Выбрать главу

– Безусловно. Только она и способна заставить его принять фенобарбитал и, когда мы вконец изматываемся, пафабамат. От первого он, видите ли, становится сонным, а второй сушит во рту, что мешает его выступлениям... Мария, как и он, итальянка, несмотря на немецкую фамилию. Обращается с Молинари совершенно в итальянском духе: кричит на него как мать, сестра или тетка, словно знает его с детства. Ее охраняют люди из «Сикрет Сервис»: боятся провокации лильцев. Молинари особенно...

– Чего?

– Что они с ней что-нибудь сделают: убьют или искалечат. Или повредят сознание – они умеют. Чик – и ты уже овощ. Быстро, как лоботомия. Они давно на этом специализируются.

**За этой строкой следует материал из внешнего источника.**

-- ==== Sys2Proof/Machine/State.lean ====
section
/-! DEFINITION. The machine's state as plain data, the reasons a step can stop, and the state after reset. -/

namespace Sys2Proof.Machine

/-- Memory as (address, byte) pairs: addresses strictly rising, no byte equal to `unlisted` (`Memory.Wf`). -/
abbrev Memory := List Host.Cell

/-- The history ring and its write position: the 132 bits of architectural state of one instance (R20, R21). -/
structure HistRing where
  /-- `H[0..15]`, raw octets (R20, R23). -/
  hist : Vector Octet histCap
  /-- `WP`, the slot the next octet is written to (R21). -/
  wp : RingPos
deriving DecidableEq, Repr

/-- A run of byte addresses `base .. base + len - 1`. -/
structure Region where
  base : Nat
  len : Nat
deriving DecidableEq, Repr

/-- The launch memory of a command: the bytes the host declares readable and the bytes it declares writable (R60, R61,
R174). -/
structure Launch where
  readable : List Region
  writable : List Region
deriving DecidableEq, Repr

/-- The command port (R8): the words of the packet delivered and not yet accepted, none when there is no such packet, and
the launch memory the host declared with it, which stays for the command it starts. -/
structure Port where
  words : List Nat
  launch : Launch
deriving DecidableEq, Repr

/-- The in-flight registers of a TRANSLATE (R35), and the bytes of the current sample that are still on their way to
memory (R69, R58; log 7). -/
structure Flight where
  /-- `REM`: steps still to do. -/
  rem : Nat
  /-- `SP`: address of the next octet. -/
  sp : Nat
  /-- `DP`: address of the next sample. -/
  dp : Nat
  /-- `SS`: the input stride, signed. -/
  ss : Int
  /-- `DS`: the output stride, signed, in samples. -/
  ds : Int
  /-- `ORDL`: the latched bit order. -/
  ord : BitOrder
  /-- Bytes of the sample last computed that memory has not received yet. -/
  out : List Host.Cell
deriving DecidableEq, Repr

/-- One engine instance (R171). `BUSY = 1` is `flight = some _`; with `BUSY = 0` the other in-flight registers hold no
value (R35, log 11). -/
structure Engine where
  ring : HistRing
  flight : Option Flight
  port : Port
deriving DecidableEq, Repr

/-- What the host can do (R173, R177, R178, R180); it has no other move (R175). -/
inductive HostAct where
  /-- Deliver one packet on instance `n`'s port with a launch memory, as soon as the port takes it (R8, R177). -/
  | issue (n : Nat) (words : List Nat) (launch : Launch)
  /-- Write one byte of memory (R173). -/
  | store (addr : Nat) (b : Octet)
  /-- Wait for instance `n`'s completion (R178). -/
  | await (n : Nat)
  /-- Pull the platform's reset input (R180). -/
  | hardReset
deriving DecidableEq, Repr

/-- Which agent takes the next step (R65: any order). For an instance, `hold` has bit `i` set if byte `i` of those the
step would store stays on its way when the step ends (R58; log 7). -/
inductive Turn where
  | host
  | engine (n : Nat) (hold : BitVec 4)
deriving DecidableEq, Repr

/-- The state: the platform's and host's inputs to the step, and every instance (R38). -/
structure State where
  /-- The parameters of R6; no step writes them. -/
  cfg : Config
  /-- The memory behind the memory port (R50). -/
  mem : Memory
  /-- The instances, by number (R171). -/
  engines : List Engine
  /-- The host's remaining acts, in order. -/
  host : List HostAct
  /-- The turns already settled, first one next (log 6). -/
  turns : List Turn
  /-- The instance whose turn is being taken. -/
  cur : Nat
  /-- The `hold` of the turn being taken. -/
  hold : BitVec 4
  /-- A hardware reset has ended a command that was not complete, or taken its packet off the port: the run can no longer
  be over (R190, U17; log 13). -/
  cut : Bool
deriving DecidableEq, Repr

/-- Why the machine stops with a fault. The hardware raises none (R160); these are the two contract violations R163 calls
"stuck". The model's run ends where an instance without a step is given a turn. -/
inductive Fault where
  /-- R163 V1, R61: instance `inst`'s step reads `addr`, outside the readable set. Raised by `iterate`. Safe: nothing is
  claimed of the run from there on. -/
  | stuckRead (inst addr : Nat)
  /-- R163 V2, R61: instance `inst`'s step writes a sample at `addr`, some byte of it outside the writable set. Raised by
  `iterate`. Safe, as `stuckRead`. -/
  | stuckWrite (inst addr : Nat)
deriving DecidableEq, Repr

/-- Why a step is given no meaning. -/
inductive Refusal where
  /-- No meaning yet for this instruction: raised by a refused arm of `exec` only (there is none). Safe. -/
  | notModelled (mnemonic : String)
  /-- R163 V4, R88: the words on the port are no command. Raised by `step` at an instance's turn. Safe: R88 refuses it. -/
  | invalidCommand (r : Reject)
  /-- R163 V5, R177: a command for an instance that is busy. Raised by the meanings when run on a busy instance, which no
  `step` does, since the port takes nothing while busy. Safe (log 14). -/
  | busy (inst : Nat)
  /-- There is no instance of this number (R171). Raised by the meanings and by the host's `issue` and `await`. Safe
  (log 8). -/
  | noSuchInstance (inst : Nat)
  /-- The host's store names an address that is not of `ADDR_W` bits (R50). Raised by the host's `store`. Safe (log 8). -/
  | noSuchAddress (addr : Nat)
  /-- R8: what the host would deliver to instance `inst` is not one packet. Raised by the host's `issue`. Safe (log 9). -/
  | notOnePacket (inst : Nat)
deriving DecidableEq, Repr

/-- `H` and `WP` after reset (R36). -/
def HistRing.fresh : HistRing where
  hist := Vector.replicate histCap fill
  wp := wpInit

/-- A launch memory that declares nothing (log 10). -/
def Launch.none : Launch where
  readable := []
  writable := []

/-- A port with nothing on it. -/
def Port.empty : Port where
  words := []
  launch := Launch.none

/-- An instance after hardware reset: fresh, idle, no command in progress (R36, R180). -/
def Engine.fresh : Engine where
  ring := HistRing.fresh
  flight := .none
  port := Port.empty

/-- The machine right after hardware reset (R36, R180, R181): every instance fresh and idle; nothing listed in memory, no
host act and no turn settled (log 4, 6, 8). -/
def State.reset : State where
  cfg := Config.chip
  mem := []
  engines := List.replicate Config.chip.nInst Engine.fresh
  host := []
  turns := []
  cur := 0
  hold := 0
  cut := false

end Sys2Proof.Machine
end

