-- ==== Sys2Proof/Machine/Calc.lean ====
section
/-! DEFINITION. The datapath: the coefficient table (R27), the table index (R131, R132), the 16-term sum (R133), the
step on the ring (R112), and the conversion of the sum to the sample (R141). -/

namespace Sys2Proof.Machine

/-- `f 0 + f 1 + ... + f (n-1)`, added in that order from 0 (R133, R135). -/
def sumTo : Nat → (Nat → Int) → Int
  | 0, _ => 0
  | n + 1, f => sumTo n f + f n

/-- `sgn(b)`, the value of a modulation bit (R27). -/
def sgn (b : Bool) : Int := if b then 1 else -1

/-- `TAPS[n]` (R6). -/
def tapAt (c : Config) (n : Nat) : Int := c.taps.getD n 0

/-- `CTAB[k][v]` (R27): bit `j` of the octet at lag `k` has age `8*k + j`. -/
def ctab (c : Config) (k : Nat) (v : Octet) : Int :=
  sumTo octetBits fun j => sgn (v.getLsbD j) * tapAt c (octetBits * k + j)

/-- `rev8(v)`: the octet with its bits in reverse order (R131). -/
def rev8 (v : Octet) : Octet := v.reverse

/-- `idx(v, ord)`: the column looked up for a slot value (R132). -/
def idx (v : Octet) : BitOrder → Octet
  | .msbf => v
  | .lsbf => rev8 v

/-- `H[i]` (R20, R25). -/
def slotAt (h : Vector Octet histCap) (i : RingPos) : Octet := h[i.toNat]'i.isLt

/-- `H[i] <- v`. -/
def putSlot (h : Vector Octet histCap) (i : RingPos) (v : Octet) : Vector Octet histCap :=
  h.set i.toNat v i.isLt

/-- The octet at lag `k` when slot `j` was the last written (R130). -/
def atLag (h : Vector Octet histCap) (j : RingPos) (k : Nat) : Octet := slotAt h (j - BitVec.ofNat 4 k)

/-- CALC(`j`, `ord`) (R133). The accumulator is an unbounded integer (R134, log 15). -/
def calcSum (c : Config) (h : Vector Octet histCap) (j : RingPos) (ord : BitOrder) : Int :=
  sumTo nLag fun k => ctab c k (idx (atLag h j k) ord)

/-- What STEP leaves in the ring (R112): the raw octet in slot `WP` (R23), `WP` advanced mod 16 (R21). -/
def HistRing.push (r : HistRing) (o : Octet) : HistRing where
  hist := putSlot r.hist r.wp o
  wp := r.wp + 1

/-- What STEP(`o`, `ord`) returns (R112): the sum over the history after the write, the slot just written at lag 0. -/
def HistRing.acc (c : Config) (r : HistRing) (o : Octet) (ord : BitOrder) : Int :=
  calcSum c (r.push o).hist r.wp ord

/-- The ring after a sequence of octets, first one first (R118). -/
def HistRing.feed : HistRing → List Octet → HistRing
  | r, [] => r
  | r, o :: os => HistRing.feed (r.push o) os

/-- The accumulators of a sequence of octets stepped in under one bit order (R112). -/
def HistRing.accs (c : Config) (ord : BitOrder) : HistRing → List Octet → List Int
  | _, [] => []
  | r, o :: os => r.acc c o ord :: HistRing.accs c ord (r.push o) os

/-! ### I2F (R141) -/

/-- `p`, the index of the highest set bit of `|a|`. -/
def i2fTop (a : Int) : Nat := a.natAbs.log2

/-- `E`, the biased exponent. -/
def i2fExp (frac : Nat) (a : Int) : Nat := i2fTop a + 127 - frac

/-- `F`, the fraction without its leading 1. -/
def i2fFrac (a : Int) : Nat := a.natAbs * 2 ^ 23 / 2 ^ i2fTop a % 2 ^ 23

/-- `I2F(a)`: the binary32 word equal to `a * 2^(-FRAC)` (R141; its domain is R142's, log 16). -/
def i2f (frac : Nat) (a : Int) : BitVec 32 :=
  if a = 0 then 0
  else BitVec.ofBool (decide (a < 0)) ++ BitVec.ofNat 8 (i2fExp frac a) ++ BitVec.ofNat 23 (i2fFrac a)

end Sys2Proof.Machine
end

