/-- TRANSLATE answers a next state by changing nothing, if it has no octets, or by its first iteration. -/
theorem exec_translate_next {s t : State} {e : Engine} {count src ss dst ds : Nat} {ord : BitOrder}
    (he : s.engines[s.cur]? = some e) (h : exec (.translate count src ss ord dst ds) s = .next t) :
    (zext s.cfg.addrW count = 0 ∧ t = s) ∨
      (zext s.cfg.addrW count ≠ 0 ∧ t = iterated s e (accepted s.cfg.addrW count src ss ord dst ds)) := by
  obtain ⟨d, hd, hi, ⟨hne, -⟩ | ⟨_, _, _, _, _, _, heq, hit⟩⟩ := exec_next h
  · cases hne
  · cases heq
    obtain rfl := Option.some.inj (he.symm.trans hd)
    rcases iterate_next hit with ⟨hr, rfl⟩ | ⟨hr, -, -, rfl⟩
    · refine .inl ⟨hr, ?_⟩
      rw [← hi]
      exact State.setEngine_self he
    · exact .inr ⟨hr, rfl⟩

/-- The instance after an iteration has its port, and its ring with one octet stepped in. -/
theorem iterated_lookup {s : State} {e : Engine} (he : s.engines[s.cur]? = some e) (f : Flight) :
    ∃ e', (iterated s e f).engines[s.cur]? = some e' ∧ e'.port = e.port ∧ e'.ring = e.ring.push (s.mem.read f.sp) :=
  ⟨_, State.setEngine_lookup_same (s := { s with mem := _ }) he, rfl, rfl⟩

/-- A command that answers a next state leaves its instance's port and, unless it is RESET, every slot but the one `WP`
names. -/
theorem exec_keeps_port_and_slots {i : Instr} {s t : State} (h : exec i s = .next t) :
    ∃ e e', s.engines[s.cur]? = some e ∧ t.engines[s.cur]? = some e' ∧ e'.port = e.port ∧
      (i ≠ .reset → ∀ x, x ≠ e.ring.wp → slotAt e'.ring.hist x = slotAt e.ring.hist x) := by
  obtain ⟨e, he, -⟩ := exec_next h
  cases i with
  | reset =>
    obtain rfl := exec_reset_next he h
    exact ⟨e, e.clear, he, State.setEngine_lookup_same he, rfl, fun hne => absurd rfl hne⟩
  | translate count src ss ord dst ds =>
    rcases exec_translate_next he h with ⟨-, rfl⟩ | ⟨-, rfl⟩
    · exact ⟨e, e, he, he, rfl, fun _ _ _ => rfl⟩
    · obtain ⟨e', he', hport, hring⟩ := iterated_lookup he (accepted s.cfg.addrW count src ss ord dst ds)
      refine ⟨e, e', he, he', hport, fun _ x hx => ?_⟩
      rw [hring, HistRing.push_hist, slotAt_putSlot_other _ _ hx]

/-- An update of memory and of instance `s.cur` leaves every other field and instance. -/
theorem State.OwnUpdate.frame {s t : State} (h : s.OwnUpdate t) :
    t.cfg = s.cfg ∧ t.host = s.host ∧ t.turns = s.turns ∧ t.cur = s.cur ∧ t.hold = s.hold ∧ t.cut = s.cut ∧
      ∀ m, m ≠ s.cur → t.engines[m]? = s.engines[m]? := by
  obtain ⟨m, e, rfl⟩ := h
  exact ⟨rfl, rfl, rfl, rfl, rfl, rfl, fun k hk => State.setEngine_lookup_other hk⟩

/-- Settles O24: a command updates its own place, and stores at most its first sample. -/
theorem commandFrame : Obligations.CommandFrame := by
  intro i s t h
  obtain ⟨e, he, -⟩ := exec_next h
  obtain ⟨hcfg, hhost, hturns, hcur, hhold, hcut, hothers⟩ := (exec_ownUpdate h).frame
  refine ⟨hcfg, hhost, hturns, hcur, hhold, hcut, hothers, exec_keeps_port_and_slots h, ?_, ?_, ?_⟩
  · rintro rfl
    rw [exec_reset_next he h, State.setEngine_mem]
  · rintro src ss ord dst ds rfl
    rcases exec_translate_next he h with ⟨-, rfl⟩ | ⟨hne, -⟩
    · exact ⟨rfl, rfl⟩
    · exact absurd (Nat.zero_mod _) hne
  · rintro count src ss ord dst ds rfl a ha
    rcases exec_translate_next he h with ⟨-, rfl⟩ | ⟨-, rfl⟩
    · rfl
    · exact Memory.read_storeAll_of_ne_byteAddr (fun c hc => landing_mem hc) ha

/-! ### What a turn sees and what it does (R61, R65) -/

/-- `s'` shows the turn of instance `s.cur` what `s` shows it: the configuration, the turn, the instance, and the bytes that
`l` declares readable. -/
structure State.SameView (l : Launch) (s s' : State) : Prop where
  cfg : s'.cfg = s.cfg
  cur : s'.cur = s.cur
  hold : s'.hold = s.hold
  engine : s'.engines[s.cur]? = s.engines[s.cur]?
  read : ∀ a, l.canRead a = true → s'.mem.read a = s.mem.read a

/-- The state with bytes stored and instance `s.cur` replaced. -/
def State.effect (s : State) (cs : List Host.Cell) (e : Engine) : State :=
  State.setEngine { s with mem := s.mem.storeAll cs } s.cur e

/-- At `s`, and wherever its view is the same, `run` stores one row of bytes, all of which `l` declares writable, and
replaces instance `s.cur`. -/
def LocalAt (l : Launch) (s : State) (run : State → Host.Outcome State Fault Refusal) : Prop :=
  ∃ cs e', (∀ c ∈ cs, l.canWrite c.1 = true) ∧ ∀ s', s.SameView l s' → run s' = .next (s'.effect cs e')

theorem State.SameView.refl (l : Launch) (s : State) : s.SameView l s := ⟨rfl, rfl, rfl, rfl, fun _ _ => rfl⟩

theorem State.SameView.symm {l : Launch} {s s' : State} (hv : s.SameView l s') : s'.SameView l s where
  cfg := hv.cfg.symm
  cur := hv.cur.symm
  hold := hv.hold.symm
  engine := by rw [hv.cur, hv.engine]
  read := fun a ha => (hv.read a ha).symm

section Local
variable {s t : State} {e : Engine} {f : Flight}

/-- The instance whose turn it is, in another state of the same view. -/
theorem State.SameView.lookup {l : Launch} {s' : State} (hv : s.SameView l s') (he : s.engines[s.cur]? = some e) :
    s'.engines[s'.cur]? = some e := by rw [hv.cur, hv.engine, he]

theorem State.effect_lookup_other {n : Nat} (hn : n ≠ s.cur) (cs : List Host.Cell) (e : Engine) :
    (s.effect cs e).engines[n]? = s.engines[n]? :=
  State.setEngine_lookup_other hn

theorem iterated_eq_effect (s : State) (e : Engine) (f : Flight) :
    iterated s e f =
      s.effect (landing s.hold 0 (storesOf s e f))
        { e with
          ring := e.ring.push (s.mem.read f.sp)
          flight := (f.advance s.cfg.addrW (lagging s.hold 0 (storesOf s e f))).settle } := rfl

theorem drained_eq_effect (s : State) (e : Engine) (f : Flight) :
    drained s e f =
      s.effect (landing s.hold 0 f.out) { e with flight := ({ f with out := lagging s.hold 0 f.out }).settle } := rfl

/-- The sample of an iteration whose read is admitted is the same for the same view. -/
theorem State.SameView.storesOf_eq {l : Launch} {s' : State} (hv : s.SameView l s') (hc : l.canRead f.sp = true) :
    storesOf s' e f = storesOf s e f := by
  simp only [storesOf, sampleOf, hv.cfg, hv.read _ hc]

/-- The loop's turn reads memory at `SP` alone, and only where it is readable. -/
theorem iterate_local (h : iterate s e f = .next t) : LocalAt e.port.launch s fun s' => iterate s' e f := by
  rcases iterate_next h with ⟨hr, -⟩ | ⟨hr, hc, hw, -⟩
  · exact ⟨[], { e with flight := none }, by simp, fun s' _ => iterate_of_done hr⟩
  · refine ⟨landing s.hold 0 (storesOf s e f),
      { e with
        ring := e.ring.push (s.mem.read f.sp)
        flight := (f.advance s.cfg.addrW (lagging s.hold 0 (storesOf s e f))).settle },
      fun c hmem => hw c (landing_mem hmem), fun s' hv => ?_⟩
    have hstores : storesOf s' e f = storesOf s e f := hv.storesOf_eq hc
    beta_reduce
    rw [iterate_of_admitted hr hc (hstores ▸ hw), iterated_eq_effect, hstores, hv.hold, hv.cfg, hv.read _ hc]

/-- RESET reads and stores nothing; TRANSLATE is the loop's turn. -/
theorem exec_local {i : Instr} (he : s.engines[s.cur]? = some e) (h : exec i s = .next t) :
    LocalAt e.port.launch s (exec i) := by
  obtain ⟨d, hd, hi, hcases⟩ := exec_next h
  obtain rfl := Option.some.inj (he.symm.trans hd)
  rcases hcases with ⟨rfl, -⟩ | ⟨count, src, ss, ord, dst, ds, rfl, hit⟩
  · exact ⟨[], e.clear, by simp, fun s' hv => onIdle_of_idle _ (hv.lookup he) hi⟩
  · obtain ⟨cs, e', hcs, hrun⟩ := iterate_local hit
    refine ⟨cs, e', hcs, fun s' hv => (onIdle_of_idle _ (hv.lookup he) hi).trans ?_⟩
    rw [hv.cfg]
    exact hrun s' hv

theorem State.takePacket_lookup (he : s.engines[s.cur]? = some e) :
    (s.takePacket e).engines[s.cur]? = some { e with port := { e.port with words := [] } } :=
  State.setEngine_lookup_same he

/-- Taking the packet off the port keeps views the same. -/
theorem State.SameView.takePacket {l : Launch} {s' : State} (he : s.engines[s.cur]? = some e) (hv : s.SameView l s') :
    (s.takePacket e).SameView l (s'.takePacket e) where
  cfg := hv.cfg
  cur := hv.cur
  hold := hv.hold
  engine := by
    have hs' := State.takePacket_lookup (hv.lookup he)
    rw [hv.cur] at hs'
    exact hs'.trans (State.takePacket_lookup he).symm
  read := hv.read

Вы еще не знаете, что у нас за союзнички, – усмехнулся Тигарден. – Это жестокая война. Так что если с нами выделывают подобное союзники, представьте, что сделают риги, когда прорвутся за линию обороны.

Повисло молчание.

– Как думаете, он выйдет из этого кризиса?

– Я уже ничего не думаю, – раздраженно откликнулся Тигарден. – Потому что не знаю, как лечить от полостных болей человека, который живет с малолетней любовницей и каждый вечер объедается острой пищей вроде жареных в масле креветок с горчицей и хреном. Не знаю, на какие условия вы пошли работать, лично я устал. Поверьте, с этого момента у вас не будет никакой собственной жизни, вы станете жить жизнью Молинари. Он будет спрашивать ваше мнение по всем вопросам, от контрацепции до приготовления грибов, зачитывать вам черновики речей, отрабатывать на вас ораторское искусство. На самом деле он никакой не Генеральный Секретарь ООН, он диктатор, самый настоящий – и к тому же ненормальный. Это, вероятно, один из величайших политических стратегов мировой истории, благодаря своей полной непредсказуемости. Двадцать лет ушло у него на то, чтобы занять пост Секретаря. Он низверг всех своих противников и конкурентов во всех странах. А потом спутался со Звездной Лилией. Это называется внешней политикой. Здесь он как стратег дал маху. Знаете, как это называется? Невежество. Молинари провел жизнь, осваивая искусство ставить людей на колени, а с Фреником фокус не проходит. В общении с чужаками он может столько же, сколько мы с вами. А может, и того меньше.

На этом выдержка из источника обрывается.